So if I say "this is valuable", then nobody can remove that value by saying "no it's not", that just means, "I don't see value in it".
But none of this has anything to do with what eigenvalue said. With the subjective, immediate way of reasoning I am proposing, the way of spotting commercial value is saying "I want to pay money for this", which I also understand as your standpoint. But that's not what eigenvalue was saying, or rather that's not how I read it. To me it felt more like "I think this could be smartly packaged in a way that would make some other people pay money to somebody else", which I don't particularly like. Hence my reaction.
But again, mostly the wordplay which I found irresistible. :)
Oh okay - so you're talking about product which is intrinsically valuable to its creator, irrespective of it's potential intrinsic value to others. Seems reasonable... don't know if I agree with your larger thesis... but it is an interesting discussion. :)
Ugh, just what we need, another "pro" fractal renderer. Just search around, you can find plenty of non-free 2D ones, and it's not so easy to find a decent free 2D fractal renderer that does anything interesting, at least not last time I looked. I think it's one of those markets where you consistently find a small handful of people that are willing to pay, and the result is a net loss for the world at large, because fractals are cool but largely useless, and it's enough work to build something like this that people are reticent to give it away for free. So no, I don't think there's any real commercial potential there.
Impressive! The UI looks really user friendly and your video shows quite a nice panel of creative use cases, really keen on being able to play with that.
There aren't enough positive comments here. Damn this is so cool, technically rendering-wise, UX-wise, a great showcase... I love the video! Really hope the author releases the app, even if it isn't open sourced.

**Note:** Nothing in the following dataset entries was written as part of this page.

-- ==== Sys2Proof/Machine/Ops.lean ====
section
/-! DEFINITION. The shared operations on threads: packet addresses and sequencing (R16–R19), the end of threads,
warps, gangs and launches (R127, R138, R168, R280), convergence (R150–R154), taking a trap (R360–R364) and returning from one (R374). -/

namespace Sys2Proof.Machine

variable {k : Bool} {s0 : State}

/-! ## Packets (R14–R19) -/

/-- The line base of a packet address. -/
def lineBase (pc : DWord) : DWord := pc &&& ~~~ 63#64

/-- The number k of a packet in its line, where the address has the form of R16. -/
def packetIx (pc : DWord) : Option Nat :=
  let o := pc.toNat % 64
  if 4 ≤ o ∧ (o - 4) % 12 = 0 ∧ (o - 4) / 12 < 5 then some ((o - 4) / 12) else none

/-- The packet number P of an address (R16), modulo 5 × 2^58. -/
def packetNo (pc : DWord) : Int := 5 * ((pc.toNat / 64 : Nat) : Int) + ((pc.toNat % 64 - 4) / 12 : Nat)

/-- The address of packet P, modulo 2^64 (R16). -/
def packetAddr (p : Int) : DWord :=
  BitVec.ofInt 64 (64 * (p / 5)) + BitVec.ofInt 64 (4 + 12 * (p % 5))

/-- The packet at a signed displacement (R18). -/
def displaced (pc : DWord) (disp : BitVec 19) : DWord := packetAddr (packetNo pc + disp.toInt)

/-- NPK of a header (R15). -/
def headerNpk (h : Word) : Nat := bits h.toNat 11 9

/-- The packet that follows by R19, under the header of the line. -/
def nextPacket (h : Word) (pc : DWord) : DWord :=
  match packetIx pc with
  | some i => if i + 1 < headerNpk h then pc + 12#64 else lineBase pc + 68#64
  | none => pc

/-! ## Convergence (R150–R154) -/

/-- Lanes leave every record of their warp (R153, R168). -/
def Warp.leaveAll (w : Warp) (lane : Nat) : Warp :=
  { w with rejoin := w.rejoin.map (fun r => { r with mask := r.mask &&& ~~~ BitVec.ofNat 32 (2 ^ lane) }) }

/-- A thread whose next word is word 1 of a packet arrives there (R151): it parks where the packet is its mt. The ac
of arrival is notBefore. -/
def arrive (t : Thread) : Thread := if t.mt ≠ 0 ∧ t.pc = t.mt ∧ t.pos = 1 ∧ (packetIx t.pc).isSome then { t with hold := .parked } else t

/-- A parked thread released in this ac (R152). -/
def unpark (ac : Nat) (t : Thread) : Thread :=
  { t with hold := .none, mt := 0, notBefore := ac + 1, lastIssue := ac }

/-- Whether a thread is parked at a packet, and has arrived there. -/
def parkedAt (ac : Nat) (t : Thread) (l : DWord) : Bool :=
  t.life == .live && t.hold == .parked && t.pc == l && t.notBefore ≤ ac

/-- The records of a warp examined at the end of an ac (R152): a record all of whose threads are parked at L is
released with every thread parked at L; a thread parked where no record stands is released alone, and MEETDROP
counts it. -/
def Sim.rejoinCheck (m : Sim k s0) (wi : Nat) : Sim k s0 :=
  let ac := m.now.ac
  let w := m.now.warp wi
  let done := w.rejoin.filter (fun r => (lanesOf r.mask).all (fun l => parkedAt ac (w.thread l) r.addr))
  let keep := w.rejoin.filter (fun r => !(lanesOf r.mask).all (fun l => parkedAt ac (w.thread l) r.addr))
  let free (l : Nat) : Bool :=
    let t := w.thread l
    parkedAt ac t t.pc && (done.any (fun r => r.addr == t.pc) || !keep.any (fun r => r.addr == t.pc))
  let drops := ((List.range 32).filter (fun l => free l && !done.any (fun r => r.addr == (w.thread l).pc))).length
  let m := m.modWarp wi (fun w =>
    { w with rejoin := keep
             threads := (List.range 32).map (fun l => if free l then unpark ac (w.thread l) else w.thread l) })
  m.when (drops != 0) (fun m => m.count (m.now.schedOf wi) 0x005 (m.now.ownerOf wi) drops)
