/-- The generic lines that engines own (R210). -/
def State.ownedLines (s : State) : List Nat := s.cmds.flatMap (fun c => c.owned)

/-- Whether the recall of an engine's line holds a lane (R210). -/
def State.recalled (s : State) (owner : Tag) (x : LaneOp) : Bool :=
  let own := s.ownedLines
  !own.isEmpty && (s.laneLocs owner x).any (fun p => own.contains (lineOf p))

/-- Whether a later write to some places must wait for a matrix operation that has not yet copied its parameter block (R289). -/
def State.blockHolds (s : State) (n : Nat) (locs : List Nat) : Bool :=
  s.mops.any (fun p => p.waits && p.block.isEmpty && p.id < n &&
    (let base := localLoc (s.warp p.warp).wg (128 * bits p.ctl.toNat 11 0)
     locs.any (fun q => decide (base ≤ q) && decide (q < base + 128))))

/-- Whether a write is held by a line that a matrix operation has pinned, or by one that has not yet copied its parameter
block (R289, R294). -/
def State.pinHolds (s : State) (o : Op) (x : LaneOp) : Bool :=
  !o.isLoad && !o.reads && (s.blockHolds o.id (s.laneLocs (s.ownerOf o.warp) x) || s.mops.any (fun p =>
    (!p.seen.isEmpty && (s.laneLocs (s.ownerOf o.warp) x).any (fun q =>
      isGeneric q && (Keyed.find p.seen q).isSome)) ||
    (p.block.isEmpty && (match p.src with
      | .mma lanes ops => p.warp == o.warp && laneBit lanes x.lane && ops.any (fun e => e < o.id)
      | _ => false))))

/-- Whether the L1 of a core holds every line of a lane. -/
def State.inL1 (s : State) (core : Nat) (owner : Tag) (x : LaneOp) : Bool :=
  ((s.laneLocs owner x).map lineOf).eraseDups.all (fun n => (s.l1Line core n).isSome)

/-- Whether an earlier access of the same thread keeps a lane from being performed: an overlapping one that is not
complete (a load passes a store that its L1 holds), an acquire (R209), or for a store an earlier store of the same spaces
(R222, note 1) that is neither in L1 nor performed. -/
def State.orderHolds (s : State) (o : Op) (x : LaneOp) : Bool :=
  let owner := s.ownerOf o.warp
  let core := (s.warp o.warp).core
  (s.threadLanes o.warp x.lane (fun e => e.id < o.id)).any (fun e =>
    !e.2.final &&
    ((s.overlap owner e.2 x && !(o.isLoad && e.2.state == .written && s.inL1 core owner x)) || e.1.acquires ||
     (o.stores && e.1.stores && (e.2.state == .going || e.2.state == .held) && sameSpaces e.2 x)))

/-- Whether a store that the L1 of the core took earlier keeps an access from its home slice (R202): what threads of the core
may have read there comes first. -/
def State.coreHolds (s : State) (o : Op) (x : LaneOp) : Bool :=
  let owner := s.ownerOf o.warp
  let core := (s.warp o.warp).core
  !(o.isLoad && s.inL1 core owner x) &&
  (s.l1Stores core).any (fun y =>
    !(y.1 == o.id && y.2.2.lane == x.lane) &&
    (x.state != .written || y.1 < o.id || (y.1 == o.id && y.2.2.lane < x.lane)) &&
    (let ls := s.laneLocs owner x; (s.laneLocs y.2.1 y.2.2).any (fun p => ls.contains p)))

/-- Whether a lane stands in its thread's order so that its access may be performed: no earlier access, acquire, release or
vote holds it, no store in the L1 of its core, and no engine's line (R202–R210, R294). -/
def State.inOrder (s : State) (o : Op) (x : LaneOp) : Bool :=
  !s.orderHolds o x && !s.acquireHolds o x.lane && !s.standHolds o x.lane && !s.releaseHolds o x.lane && !s.coreHolds o x &&
  !s.recalled (s.ownerOf o.warp) x && !s.pinHolds o x

/-- Whether a load would read an L1 line that misses a write which came before an acquire of its thread, and that cannot be
fetched again before a store of its own core is performed (R203, R206). -/
def State.staleHolds (s : State) (o : Op) (x : LaneOp) : Bool :=
  o.isLoad && (((s.laneLocs (s.ownerOf o.warp) x).filter isGeneric).map lineOf).any (fun n =>
    match s.l1Line (s.warp o.warp).core n with
    | some e => e.stale.isNone && e.since.any (fun w => w < (s.thread o.warp x.lane).fresh)
    | none => false)

/-! ## FE bits (R174) -/

/-- The FE mode of an operation that waits, and whether it waits for FULL. -/
def Op.waitsFull (o : Op) : Option Bool :=
  match o.kind, o.fem.toNat with
  | .load, 1 | .load, 2 => some true
  | .store, 1 => some false
  | _, _ => none

/-- Whether the FE condition of a lane holds. -/
def State.feReady (s : State) (o : Op) (x : LaneOp) : Bool :=
  match o.waitsFull, x.loc with
  | some full, some loc => (unitsOf 4 loc x.size).all (fun g => s.full g == full)
  | _, _ => true

/-- Whether two core-local lanes touch a granule in common. -/
def overlapUnits (x y : LaneOp) : Bool :=
  match x.loc, y.loc with
  | some a, some b => let us := unitsOf 4 a x.size; (unitsOf 4 b y.size).any (fun u => us.contains u)
  | _, _ => false

/-- The FE bits afterwards. -/
def Sim.feAfter (m : Sim k s0) (o : Op) (x : LaneOp) : Sim k s0 :=
  let set (b : Bool) (m : Sim k s0) := m.each (unitsOf 4 (x.loc.getD 0) x.size) (fun m g => m.act (.fe g b))
  match o.kind, o.fem.toNat with
  | .load, 2 => set false m
  | .store, 1 | .store, 3 => set true m
  | _, _ => m

/-- Whether a lane may reach its ordering point now, FE bits apart. DEDUCED (log 29). -/
def State.mayReach (s : State) (o : Op) (x : LaneOp) : Bool :=
  x.state != .held && x.loc.isSome && s.inOrder o x && !o.acks && !s.staleHolds o x

/-- Whether one lane reached its bank before another: in order of the nominal arrival, then of issue. -/
def reachedFirst (p : Op) (y : LaneOp) (o : Op) (x : LaneOp) : Bool :=
  p.due < o.due || (p.due == o.due && (p.id < o.id || (p.id == o.id && y.lane < x.lane)))

/-- Whether no waiting access that reached the bank earlier, and whose condition holds too, takes the granules first
(R174). DEDUCED (log 89). -/
def State.feTurn (s : State) (o : Op) (x : LaneOp) : Bool :=
  o.waitsFull.isNone || !s.ops.any (fun p => p.waitsFull.isSome && p.due ≤ s.ac && p.lanes.any (fun y =>
    !y.final && reachedFirst p y o x && overlapUnits x y && s.feReady p y && s.mayReach p y))

/-- Whether a lane may be performed now. -/
def State.mayPerform (s : State) (o : Op) (x : LaneOp) : Bool := s.mayReach o x && s.feReady o x && s.feTurn o x

end Sys2Proof.Machine
end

It boggles my mind to think that this guy knows more about fractals than I could ever know there is to know about fractals. It's really interesting to me how people gain such deep knowledge of fields that I'll never scratch the surface of. Makes me wish I had more time.
You can create vivid unimaginable universes/superstructures with such detail just by changing some parameters. Planets, space stations, cities, forest, ocean, I can only say what else. The fractals I have seen in the video outnumber the unique sci-fi worlds in movies/games I have seen. I feel like a God who can create my own universe. Simply amazing. Just wow.
Vimeo videos don't have automatic captioning, unfortunately. If you are finding it hard to hear there may be a problem with your speakers or your hearing. Or possibly your soundcard - check that you're not using some sort of equalizer that's supposed to 'optimize' things for music or so using EQ curves.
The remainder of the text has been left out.